Interrupted time series
A single group that receives the treatment is observed at multiple time points both before and after the treatment. A change in the trend around the time of the treatment is presumed to be the treatment effect. For example, individuals participating in an exercise program might be weighed each week before and after a new exercise routine is introduced. A downward trend in their weight around the time the new routine was introduced would be seen as evidence of the effectiveness of the treatment. This design is stronger than one-group pretest-posttest because it shows the trend in the outcome variable both before and after the treatment instead of a simple two-point-in-time comparison.

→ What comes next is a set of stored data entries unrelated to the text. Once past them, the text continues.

-- ==== Sys2Proof/Safety.lean ====
section
/-! DEFINITION. What the statements about the machine are written in: the invariant of the states a core can be in, the
states a host can bring it to, sequences of instructions, and what a safe run is. -/

namespace Sys2Proof.Machine

open Sys2Proof

/-! ### The invariant -/

/-- The fault record tells what happened (10_state.md R33, R34; 60_exceptions.md R201 to R204). -/
def faultRecordTrue (s : State) : Prop :=
  match s.cause with
  | .none => s.faultPc = 0 ∧ s.faultArg = 0
  | .memBounds => s.faultPc = s.codePtr ∧ s.faultArg = s.memPtr ∧ ¬ onTape s.config s.memPtr
  | .unbalanced => s.faultPc = s.codePtr ∧ (s.faultArg = 1 ∨ s.faultArg = -1)
  | .resourceLimit =>
    s.faultPc = s.codePtr ∧
      (s.faultArg = 0 ∧ s.config.ptrRange ≠ Option.none ∨ s.faultArg = 1 ∧ s.config.outCap = some s.output.length)

/-- What holds of a core at power-up and is kept by every transition and every host operation. -/
structure CoreInv (s : State) : Prop where
  /-- `MEM_SIZE >= 1` (00_scope.md R10) -/
  coreExists : s.config.wf = true
  /-- the tape is in canonical form -/
  tapeCanonical : s.mem.wf = true
  /-- the tape lists cells `0 .. MEM_SIZE-1` only (20_memory.md R51) -/
  tapeWithin : s.mem.within s.config.memSize = true
  /-- `0 <= code_ptr <= N` (10_state.md R23) -/
  codePtrRange : 0 ≤ s.codePtr ∧ s.codePtr ≤ s.code.length
  /-- `0 <= input_ptr <= L` (R24) -/
  inputPtrRange : 0 ≤ s.inputPtr ∧ s.inputPtr ≤ s.inputs.length
  /-- program and input are within `CODE_MAX` and `INPUT_MAX` (70_reset_and_hazards.md R234) -/
  loadedWithin : startAccepted s.config s.code s.inputs = true
  /-- `output` is within `OUT_CAP` (20_memory.md R61) -/
  outputWithin : withinBound s.config.outCap s.output.length = true
  /-- `cause` is non-zero exactly when `status = FAULT` (R33) -/
  causeIffFault : s.cause ≠ .none ↔ s.status = .fault
  /-- the fault record is the faulting instruction's (R34) -/
  faultRecord : faultRecordTrue s
  /-- a run halts at the program's end only (40_step_engine.md R111) -/
  haltedAtEnd : s.status = .halted → s.codePtr = s.code.length
  /-- a faulted run stands at an instruction of the program (60_exceptions.md R204) -/
  faultInProgram : s.status = .fault → s.codePtr < s.code.length
  /-- an idle core is as it was at power-up (10_state.md R39) -/
  idleAsPoweredUp : s.status = .idle → s = State.powerUp s.config

/-! ### What a host can do -/

/-- The states of a core with the given parameters: power-up, and what the host's operations lead to (R40). -/
inductive Reachable (config : Config) : State → Prop where
  | powerUp : Reachable config (State.powerUp config)
  | host (op : HostOp) {s t : State} : Reachable config s → applyHost op s = .next t → Reachable config t

/-! ### Sequences of instructions -/

/-- The handlers of a list of instructions one after another, as long as each gives a next state. The program is not
looked at: this says what the instructions do, wherever they stand. -/
def execAll : List Instr → State → Host.Outcome State Fault Refusal
  | [], s => .next s
  | i :: rest, s =>
    match exec i s with
    | .next t => execAll rest t
    | .fault why => .fault why
    | .refused why => .refused why

/-! ### Loops -/

/-- `LoopRuns p q s t`: the loop `while mem[mem_ptr] != 0 do B` of a bracket pair at `p` and `q` (43_loop.md R162), its test
made in `s`, is left in `t`. The body `B` is run from its first byte `p + 1` until control first comes to `q`; the cell
tested is the one under the cursor at the moment of each test. -/
inductive LoopRuns (p q : Int) : State → State → Prop where
  | leave {s : State} : onTape s.config s.memPtr → s.mem.read s.memPtr.toNat = 0 →
      LoopRuns p q s { s with codePtr := q + 1 }
  | again {s u t : State} (n : Nat) : onTape s.config s.memPtr → s.mem.read s.memPtr.toNat ≠ 0 →
      runFor n { s with codePtr := p + 1 } = .next u → u.status = .running → u.codePtr = q →
      (∀ (m : Nat) (v : State), m < n → runFor m { s with codePtr := p + 1 } = .next v → v.codePtr ≠ q) →
      LoopRuns p q u t → LoopRuns p q s t

/-! ### Safety -/

/-- A run of `k` transitions is safe: it answers a state, and that state is no fault of the core. -/
def safeFor (k : Nat) (s : State) : Prop := ∃ t, runFor k s = .next t ∧ t.status ≠ .fault

end Sys2Proof.Machine
end

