-- ==== Sys2Proof/Laws/Ops.lean ====
section
/-! SUPPORT. One spec lemma per shared operation, which proofs cite in place of its definition. -/

namespace Sys2Proof.Machine

open Sys2Proof

/-! ### Outcomes of the step engine -/

@[simp] theorem stepResult_ok_bind {α β : Type} (v : α) (f : α → StepResult β) :
    ((Except.ok v : StepResult α) >>= f) = f v := rfl

@[simp] theorem stepResult_error_bind {α β : Type} (e : StepStop) (f : α → StepResult β) :
    ((Except.error e : StepResult α) >>= f) = .error e := rfl

@[simp] theorem stepResult_pure {α : Type} (v : α) : (pure v : StepResult α) = .ok v := rfl

@[simp] theorem settle_ok (s t : State) : settle s (.ok t) = .next t := rfl

@[simp] theorem settle_raised (s : State) (what : Raised) :
    settle s (.error (.raised what)) = .next (s.takeFault what) := rfl

@[simp] theorem settle_stuck (s : State) (why : Fault) : settle s (.error (.stuck why)) = .fault why := rfl

/-- Everything a finished step can be: a committed state, or a fault's entry in the state before the step. -/
theorem settle_next {s t : State} {r : StepResult State} (h : settle s r = .next t) :
    r = .ok t ∨ ∃ what, r = .error (.raised what) ∧ t = s.takeFault what := by
  match r, h with
  | .ok u, h => cases h; exact .inl rfl
  | .error (.raised what), h => cases h; exact .inr ⟨what, rfl, rfl⟩

/-! ### Raised faults -/

@[simp] theorem memBounds_cause (a : Int) : (Raised.memBounds a).cause = .memBounds := rfl
@[simp] theorem unbalanced_cause (dir : Dir) : (Raised.unbalanced dir).cause = .unbalanced := rfl
@[simp] theorem resourceLimit_cause (which : Resource) : (Raised.resourceLimit which).cause = .resourceLimit := rfl
@[simp] theorem memBounds_arg (a : Int) : (Raised.memBounds a).arg = a := rfl
@[simp] theorem unbalanced_arg (dir : Dir) : (Raised.unbalanced dir).arg = dir.step := rfl
@[simp] theorem pointerLimit_arg : (Raised.resourceLimit .pointer).arg = 0 := rfl
@[simp] theorem outputLimit_arg : (Raised.resourceLimit .output).arg = 1 := rfl

/-! ### Access primitives -/

theorem memRead_onTape {s : State} {a : Int} (h : onTape s.config a) : memRead s a = .ok (s.mem.read a.toNat) :=
  if_pos h

theorem memRead_offTape {s : State} {a : Int} (h : ¬ onTape s.config a) :
    memRead s a = .error (.raised (.memBounds a)) :=
  if_neg h

theorem memWrite_onTape {s : State} {a : Int} (v : Byte) (h : onTape s.config a) :
    memWrite s a v = .ok (s.setMem (s.mem.write a.toNat v)) :=
  if_pos h

theorem memWrite_offTape {s : State} {a : Int} (v : Byte) (h : ¬ onTape s.config a) :
    memWrite s a v = .error (.raised (.memBounds a)) :=
  if_neg h

theorem byteAt_eq_some {bytes : List Byte} {p : Int} {b : Byte} (h : byteAt bytes p = some b) :
    0 ≤ p ∧ p < bytes.length := by
  unfold byteAt at h
  split at h
  · have := (List.getElem?_eq_some_iff.mp h).1
    omega
  · cases h

theorem byteAt_inside {bytes : List Byte} {p : Int} (h0 : 0 ≤ p) (h1 : p < bytes.length) :
    byteAt bytes p = some (bytes[p.toNat]'(by omega)) := by
  unfold byteAt
  rw [if_pos h0]
  exact List.getElem?_eq_getElem (by omega)

theorem byteAt_outside {bytes : List Byte} {p : Int} (h : p < 0 ∨ bytes.length ≤ p) : byteAt bytes p = none := by
  unfold byteAt
  split
  · exact List.getElem?_eq_none (by omega)
  · rfl

theorem inRead_inside {s : State} {i : Int} {v : Byte} (h : byteAt s.inputs i = some v) : inRead s i = .ok v := by
  simp [inRead, h]

theorem inRead_outside {s : State} {i : Int} (h : byteAt s.inputs i = none) :
    inRead s i = .error (.stuck .inputReadOutsideStream) := by
  simp [inRead, h]

theorem moveCursor_fits {s : State} {delta : Int} (h : cursorFits s.config (s.memPtr + delta) = true) :
    moveCursor s delta = .ok (s.setCursor (s.memPtr + delta)) := by
  simp [moveCursor, h]

theorem moveCursor_leaves {s : State} {delta : Int} (h : cursorFits s.config (s.memPtr + delta) = false) :
    moveCursor s delta = .error (.raised (.resourceLimit .pointer)) := by
  simp [moveCursor, h]

theorem cursorFits_false_iff (config : Config) (p : Int) :
    cursorFits config p = false ↔ ∃ values, config.ptrRange = some values ∧ p ∉ values := by
  unfold cursorFits
  cases config.ptrRange <;> simp

theorem cursorFits_iff (config : Config) (p : Int) :
    cursorFits config p = true ↔ ∀ values, config.ptrRange = some values → p ∈ values := by
  unfold cursorFits
  cases config.ptrRange <;> simp

theorem outputFull_iff (s : State) : outputFull s = true ↔ ∃ cap, s.config.outCap = some cap ∧ cap ≤ s.output.length := by
  unfold outputFull
  cases s.config.outCap <;> simp

theorem outAppend_room {s : State} (v : Byte) (h : outputFull s = false) : outAppend s v = .ok (s.pushOutput v) := by
  simp [outAppend, h]

theorem outAppend_full {s : State} (v : Byte) (h : outputFull s = true) :
    outAppend s v = .error (.raised (.resourceLimit .output)) := by
  simp [outAppend, h]

@[simp] theorem cellIsZero_iff (v : Byte) : cellIsZero v = true ↔ v = 0 := by simp [cellIsZero]

@[simp] theorem cellIsZero_false_iff (v : Byte) : cellIsZero v = false ↔ v ≠ 0 := by simp [cellIsZero]

/-! ### The resolver's small definitions -/

@[simp] theorem dirStep_forward : Dir.forward.step = 1 := rfl
@[simp] theorem dirStep_backward : Dir.backward.step = -1 := rfl

@[simp] theorem count_pos (sc : Scan) (b : Byte) : (sc.count b).pos = sc.pos + sc.dir.step := rfl
@[simp] theorem count_depth (sc : Scan) (b : Byte) : (sc.count b).depth = sc.depth + bracketDelta b sc.dir := rfl
@[simp] theorem count_dir (sc : Scan) (b : Byte) : (sc.count b).dir = sc.dir := rfl
@[simp] theorem startScan_pos (p0 : Int) (dir : Dir) : (startScan p0 dir).pos = p0 + dir.step := rfl
@[simp] theorem startScan_depth (p0 : Int) (dir : Dir) : (startScan p0 dir).depth = 1 := rfl
@[simp] theorem startScan_dir (p0 : Int) (dir : Dir) : (startScan p0 dir).dir = dir := rfl

/-- One byte moves the nesting counter by at most one. -/
theorem bracketDelta_cases (b : Byte) (dir : Dir) :
    bracketDelta b dir = 1 ∨ bracketDelta b dir = -1 ∨ bracketDelta b dir = 0 := by
  unfold bracketDelta
  split_ifs <;> cases dir <;> simp

/-- A byte moves the nesting counter exactly when it is a bracket (R151). -/
theorem bracketDelta_ne_zero_iff (b : Byte) (dir : Dir) : bracketDelta b dir ≠ 0 ↔ b = 0x5B ∨ b = 0x5D := by
  unfold bracketDelta
  split_ifs <;> cases dir <;> simp_all

/-- What one position inside the program adds to the nesting counter and to the brackets scanned. -/
theorem depthAfter_succ {code : List Byte} {p0 : Int} {dir : Dir} {k : Nat} {b : Byte}
    (hb : codeRead code (p0 + dir.step * (k + 1)) = some b) :
    depthAfter code p0 dir (k + 1) = depthAfter code p0 dir k + bracketDelta b dir := by
  rw [depthAfter, hb]

theorem bracketsScanned_succ {code : List Byte} {p0 : Int} {dir : Dir} {k : Nat} {b : Byte}
    (hb : codeRead code (p0 + dir.step * (k + 1)) = some b) :
    bracketsScanned code p0 dir (k + 1) =
      bracketsScanned code p0 dir k + if b = 0x5B ∨ b = 0x5D then 1 else 0 := by
  rw [bracketsScanned, hb]

/-- One round of the scan loop. -/
theorem scanFrom_succ (code : List Byte) (rounds : Nat) (sc : Scan) :
    scanFrom code (rounds + 1) sc =
      match codeRead code sc.pos with
      | none => none
      | some b => if sc.depth + bracketDelta b sc.dir = 0 then some sc.pos else scanFrom code rounds (sc.count b) :=
  rfl

/-- Where a scan stops it stands on a byte of the program, and that byte brought the counter to 0. -/
theorem scanFrom_inside {code : List Byte} {rounds : Nat} {sc : Scan} {q : Int}
    (h : scanFrom code rounds sc = some q) : 0 ≤ q ∧ q < code.length := by
  induction rounds generalizing sc with
  | zero => cases h
  | succ rounds ih =>
    rw [scanFrom_succ] at h
    split at h
    · cases h
    · next b hb =>
      split at h
      · cases h; exact byteAt_eq_some hb
      · exact ih h

theorem resolveBracket_found {s : State} {dir : Dir} {q : Int} (h : matchBracket s.code s.codePtr dir = some q) :
    resolveBracket s dir = .ok q := by
  simp [resolveBracket, h]

theorem resolveBracket_missing {s : State} {dir : Dir} (h : matchBracket s.code s.codePtr dir = none) :
    resolveBracket s dir = .error (.raised (.unbalanced dir)) := by
  simp [resolveBracket, h]

end Sys2Proof.Machine
end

However, it still suffers the same weakness that other events can happen at the time of the treatment and be the alternative causes of the observed outcome.
A group that has experienced some treatment is compared with one that has not. Observed differences between the two groups are assumed to be the result of the treatment. For example, fourth graders in some classrooms in a school district are introduced to a new math curriculum while fourth graders in other classrooms in the district are not. Differences in the math scores of the two groups assessed in the spring of the school year only are assumed to be the result of the new curriculum. The weakness of this design is that the treatment and comparison groups may not be truly comparable because participants are not randomly assigned to the groups and there may be important differences in the characteristics and experiences of the groups, only some of which may be known. If the two groups differ in ways that affect the outcome of interest, the causal claim cannot be presumed.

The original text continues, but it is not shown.